Law Commission announces a review of UK legislative provisions relating to threats of proceedings for intellectual property infringement

Law Commission webpage on unjustified threats, 16 May 2012

The Law Commission considers that the current legal framework relating to threats of infringement of intellectual property rights is inconsistent and complex, and makes it difficult for the parties concerned to discuss reasonable settlement.

The Commission plans to launch a consultation on whether to repeal, reform or extend the existing UK legislative threats provisions concerning patents, trade marks and designs. The project will look specifically at section 70 of the Patents Act 1977; section 26 of the Registered Designs Act 1949; section 253 of the Copyright, Designs and Patent Act 1988; section 21 of the Trade Marks Act 1994, paragraph 6 of the Community Trade Mark Regulations 2006 and regulation 2 of the Community Designs Regulation 2005 and will consider the balance between the rights of the proprietors of intellectual property interests and the rights of third parties so as to ensure that they are not subjected to an abuse of monopoly rights.

The consultation will be launched in February 2013 and a final report is intended to be published by March 2014.

Copyright Tribunal rules on reasonableness of fees payable by news monitoring Services

Following a protracted legal dispute between Meltwater and the Newspaper Licensing Agency ("NLA"), agreement has now been reached over the fees payable by news monitoring services to newspapers.

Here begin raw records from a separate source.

/-- What a waiter waits on. -/
inductive WaitObj where
  | flag (p : Nat)
  | counter (p : Nat)
  | word (phys : Nat)
  | wire (w : Nat)
  /-- A second ARRIVE before the wire completes (R395). -/
  | wireArrive (w : Nat)
  /-- House barrier of a group (R563). -/
  | house (group : Nat)
  | houseArrive (group : Nat)
  /-- An object of another node (R386). -/
  | remote (node : Nat) (addr : Word)
  /-- TRIGGER_WAIT (R145). -/
  | trigger
  /-- WAIT_PHASE (R123). -/
  | phase (absolute : Bool) (turn : Half) (phase : Half)
  /-- REDUCE_SEND waiting for its grant, REDUCE_STORE for its chunk (R572, R573). -/
  | grant (group chunk : Nat)
  | chunk (group chunk : Nat)
  deriving DecidableEq, Repr

/-- A registered wait (R383): a local channel or SQ, or a remote waiter of another node. -/
structure Waiter where
  unit : WaitUnit
  obj : WaitObj
  /-- EXPECT of a flag wait. -/
  expect : Bool := true
  /-- CONSUME or TAKE, applied when the wait ends. -/
  consume : Bool := false
  /-- Target of a counter wait; recorded generation of a barrier wait. -/
  target : Word := 0
  /-- The object as written, MODE, VALUE and TIMEOUT_US, for the record of R391. -/
  addr : Word := 0
  mode : Byte := 0
  value : Word := 0
  timeoutUs : Half := 0
  /-- House time at which the timeout falls due; none where the wait has no timeout. -/
  deadline : Option Nat := none
  /-- Time left while the waiter is paused (R389). -/
  remaining : Nat := 0
  paused : Bool := false
  /-- The registration was refused, so the object is polled; the next poll's time (R387). -/
  polled : Option Nat := none
  /-- The timeout has expired and is held by a replay (R583). -/
  held : Bool := false
  /-- Status and value of a WAKE that came while the waiter was paused: it is acted on at resume (R154, R155). -/
  woken : Option (Byte × Word) := none
  deriving DecidableEq, Repr

/-! ### Layouts and plans of instructions (02, 03, 04) -/

/-- A layout record as parsed (R61). -/
structure Layout where
  format : BitVec 4 := 0
  packing : BitVec 2 := 0
  swap : BitVec 2 := 0
  rank : Nat := 1
  comp : BitVec 2 := 0
  extent : List Nat := []
  stride : List Int := []
  goff : List Nat := []
  base : Word := 0
  fill : Half := 0
  baseBit : Nat := 0
  planeStride : Nat := 0
  deriving DecidableEq, Repr

/-- A transform specification as parsed (R165). -/
structure Transform where
  map : Bool := false
  round : BitVec 2 := 0
  wrap : Bool := false
  floatOvf : Bool := false
  nanFlush : Bool := false
  scaleExp : Int := 0
  bcast : BitVec 4 := 0
  step : List Nat := []
  split : List Nat := []
  matrix : List (List Int) := []
  seed : Half := 0
  deriving DecidableEq, Repr

/-- A tile descriptor with the records it names, as checked at issue (R114). -/
structure TilePlan where
  rd : Layout
  wr : Layout
  origin : List Nat
  rext : List Nat
  worigin : List Nat
  tr : Transform
  deriving DecidableEq, Repr

/-- What an issued instruction still has to move. -/
inductive Plan where
  /-- A wait or a signal: nothing moves. -/
  | nothing
  | copy (src dst : Word) (len : Nat) (swap : BitVec 2)
  | fill (dst : Word) (len : Nat) (pattern : Word) (patBytes : Nat)
  | list (addr : Word) (count : Nat) (mode : Nat) (contig : Word) (swap : BitVec 2)
  | tile (t : TilePlan)
  | coords (addr : Word) (count : Nat) (mode : Nat) (t : TilePlan)
  /-- A compressed move through a port (R84 to R89): blocks of 4 KiB of source image. -/
  | packed (t : TilePlan)
  /-- REDUCE_SEND after its grant: ELEMENTS of FORMAT from SRC (R572). -/
  | reduceSend (src : Word) (elements : Nat) (format : BitVec 4) (op : BitVec 2) (group chunk node : Nat)
  /-- REDUCE_STORE after its chunk is complete (R573). -/
  | reduceStore (dst : Word) (elements : Nat) (format : BitVec 4) (group chunk : Nat) (done : Word)
      (t : Option TilePlan)
  deriving DecidableEq, Repr

/-- What a list or a coordinate list has in hand: the entry as it was read (R112, R138), or the block of an entry and
whether its read or its write side is a skip entry (R90, R92). A plan without a list has its one item from issue on. -/
inductive Item where
  | none
  | move (src dst : Word) (len : Nat)
  | block (t : TilePlan) (skipRead skipWrite : Bool)
  deriving DecidableEq, Repr

/-- Where the burst, tile or block in progress stands (R26, R154). -/
inductive Stage where
  /-- Nothing of it is laid out: a burst boundary, for a move through the Staircase the end of a tile. -/
  | fresh
  /-- Its read bursts are being carried. -/
  | reading
  /-- Its write bursts are being carried. -/
  | writing
  deriving DecidableEq, Repr

/-- A write burst: its first offset in the write space, and for each byte the bits to write and their values (R69, R80). -/
abbrev BitRun := Nat × List (Byte × Byte)

/-- An instruction in progress (R139): its word, its plan and the work already issued. -/
structure Cur where
  opcode : Byte
  flags : BitVec 16
  plan : Plan
  item : Item := .none
  /-- List or coordinate entry in progress (R157). -/
  entry : Nat := 0
  /-- Bytes done within the entry, or tiles or blocks done. -/
  done : Nat := 0
  /-- Bytes written so far, and the total it will write (R150). -/
  written : Nat := 0
  total : Nat := 0
  /-- Byte offset of the contiguous end of a list (R112). -/
  contigDone : Nat := 0
  halfFired : Bool := false
  /-- A Host or Peer read burst is outstanding: the channel goes on when it completes. -/
  waitRead : Bool := false
  /-- The domains it touches, by number (R469). -/
  domains : List Nat := []
  /-- The burst, tile or block in progress: its read bursts still to be carried (offset in the read space, length), the
  bytes they gave, and its write bursts still to be carried. -/
  stage : Stage := .fresh
  toRead : List (Nat × Nat) := []
  staged : List (Nat × List Byte) := []
  toWrite : List BitRun := []
  /-- The wire unit of a compressed block, and whether it fits its slot (R525). -/
  unit : List Byte × Bool := ([], false)
  /-- LFSR and dropped elements at its end, kept until its last burst has gone (R74, R156). -/
  lfsr : Half := 0
  drops : Nat := 0
  /-- Arbiters on the path of the next burst that have granted its lines (R38, R413). -/
  served : List Nat := []
  /-- The instruction is to be marked bad with this record, once its outstanding read has completed (R142). -/
  bad : Option ErrRec := none
  deriving DecidableEq, Repr

/-- Something of a channel that is issued and not arrived (R141). -/
inductive FlightKind where
  /-- A Host write awaiting the zero-length read's completion. -/
  | host
  /-- A stream to a peer awaiting DONE, by port and stream number. -/
  | stream (port id : Nat)
  /-- A read stream from a peer awaiting its data (R520). -/
  | read (port id : Nat)
  /-- A remote signal awaiting SIGNAL_ACK, by sequence number (R521). -/
  | signal (id : Nat)
  /-- A contribution awaiting RDX_ACK (R575). -/
  | contribution (group chunk : Nat)
  deriving DecidableEq, Repr

structure Flight where
  kind : FlightKind
  /-- The instruction it belongs to, for a failure in flight (R142). -/
  pc : Word
  opcode : Byte
  entry : Nat := 0
  flags : BitVec 16 := 0
  evHalf : Bool := false
  evFull : Bool := false
  /-- Which execution of an instruction it belongs to. -/
  exec : Nat := 0
  /-- CH_PROG_BASE of its program, and whether it was an implicit one (R203). -/
  base : Word := 0
  implicit : Bool := false
  /-- Bytes it carries, for RESULT (R211). -/
  bytes : Nat := 0
  /-- The zero-length read behind a Host write has been sent: later Host writes need one of their own (R141). -/
  proofSent : Bool := false
  /-- That instruction has been marked bad already: its events do not fire. -/
  dead : Bool := false
  /-- The Sync-space address of a remote signal, for its record (R624). -/
  object : Word := 0
  deriving DecidableEq, Repr

/-- STATE of a channel (R100). -/
inductive ChState where
  | unassigned | idle | running | waiting | held | pausing | paused
  deriving DecidableEq, Repr

/-- What the next issue waits for besides its own conditions. -/
inductive IssueHold where
  | none
  /-- BARRIER of the last instruction: its writes must arrive (R140). -/
  | barrier
  /-- FENCE, or the fence of NOTIFY (R125, R127). -/
  | fence
  /-- STOP with BARRIER (R118). -/
  | stop
  deriving DecidableEq, Repr

/-- The work entry a channel serves: SQ and entry count (R195). -/
structure EntryRef where
  sq : Nat
  count : Nat
  barrier : Bool
  deriving DecidableEq, Repr

/-- Why a domain power-down or HELD stops a channel: set of domain numbers. -/
structure Chan where
  state : ChState := .unassigned
  pauseBit : Bool := false
  pauseDomain : List Nat := []
  pauseReset : Bool := false
  heldBy : List Nat := []
  /-- Every domain that the held instruction touches (R469, R473). -/
  touches : List Nat := []
  late : Bool := false
  trigOverrun : Bool := false
  holdCut : Bool := false
  pc : Word := 0
  progBase : Word := 0
  room : BitVec 6 := 0
  assigned : Bool := false
  loop0 : Half := 0
  loop1 : Half := 0
  loop2 : Half := 0
  loop3 : Half := 0
  srcOff : Half := 0
  dstOff : Half := 0
  lastErr : Word := 0
  badCount : Half := 0
  trigSrc : BitVec 2 := 0
  trigPending : BitVec 4 := 0
  trigChannel : BitVec 7 := 0
  trigSlot : Byte := 0
  trigStep : Byte := 0
  trigPeriod : Half := 0
  /-- House time at which the next timer event falls due (R147). -/
  trigNext : Nat := 0
  irqEn : BitVec 4 := 0
  irqPend : BitVec 4 := 0
  irqVector : Byte := 0
  oob : Word := 0
  lfsr : Half := 1
  seed : Half := 0
  consumed : Word := 0
  progress : Word := 0
  /-- The instruction word of an implicit program (R203). -/
  implicit : Option (BitVec 256) := none
  cur : Option Cur := none
  hold : IssueHold := .none
  flights : List Flight := []
  /-- Number of the execution the channel is at: one more for every instruction that ends. -/
  execNo : Nat := 0
  /-- That number when the program started: flights of lower numbers are those of programs that have ended. -/
  progExec : Nat := 0
  /-- HALF and FULL events whose bytes have arrived and that have not fired (R150). -/
  halfDue : Nat := 0
  fullDue : Nat := 0
  /-- The program ended but its writes are awaited before its completion (BARRIER of the entry, R196). -/
  ending : Option (Byte × Word) := none
  /-- Status of an implicit instruction that was marked bad (R203). -/
  implicitBad : Option Byte := none
  /-- Bytes written by the implicit instruction, and those of them whose write failed in flight, for RESULT (R211). -/
  implicitBytes : Nat := 0
  implicitLost : Nat := 0
  /-- The trigger of the instruction at the pc has been taken (R145). -/
  trigTaken : Bool := false
  entry : Option EntryRef := none
  /-- Wires and groups on which the channel has a pending arrival, with the recorded generation (R393). -/
  arrivals : List (Nat × Half) := []
  houseArrivals : List (Nat × Half) := []
  deriving DecidableEq, Repr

Meltwater provides a news clippings service to its clients, scanning news articles for certain words and providing news items concerning words to its clients. Meltwater bought a web database licence from the NLA to enable it to provide news aggregator services but challenged the fees NLA wished to charge.

In a legal dispute last year the Court of Appeal ruled that material on newspaper websites was protected by copyright. This meant that users of clipping services would require a licence from newspaper publishers to click on links to newspaper web pages in order to avoid copyright infringement.

The Copyright Tribunal was asked to determine the fees NLA could legitimately charge and ruled earlier this year that proposed fees were not reasonable in an interim decision.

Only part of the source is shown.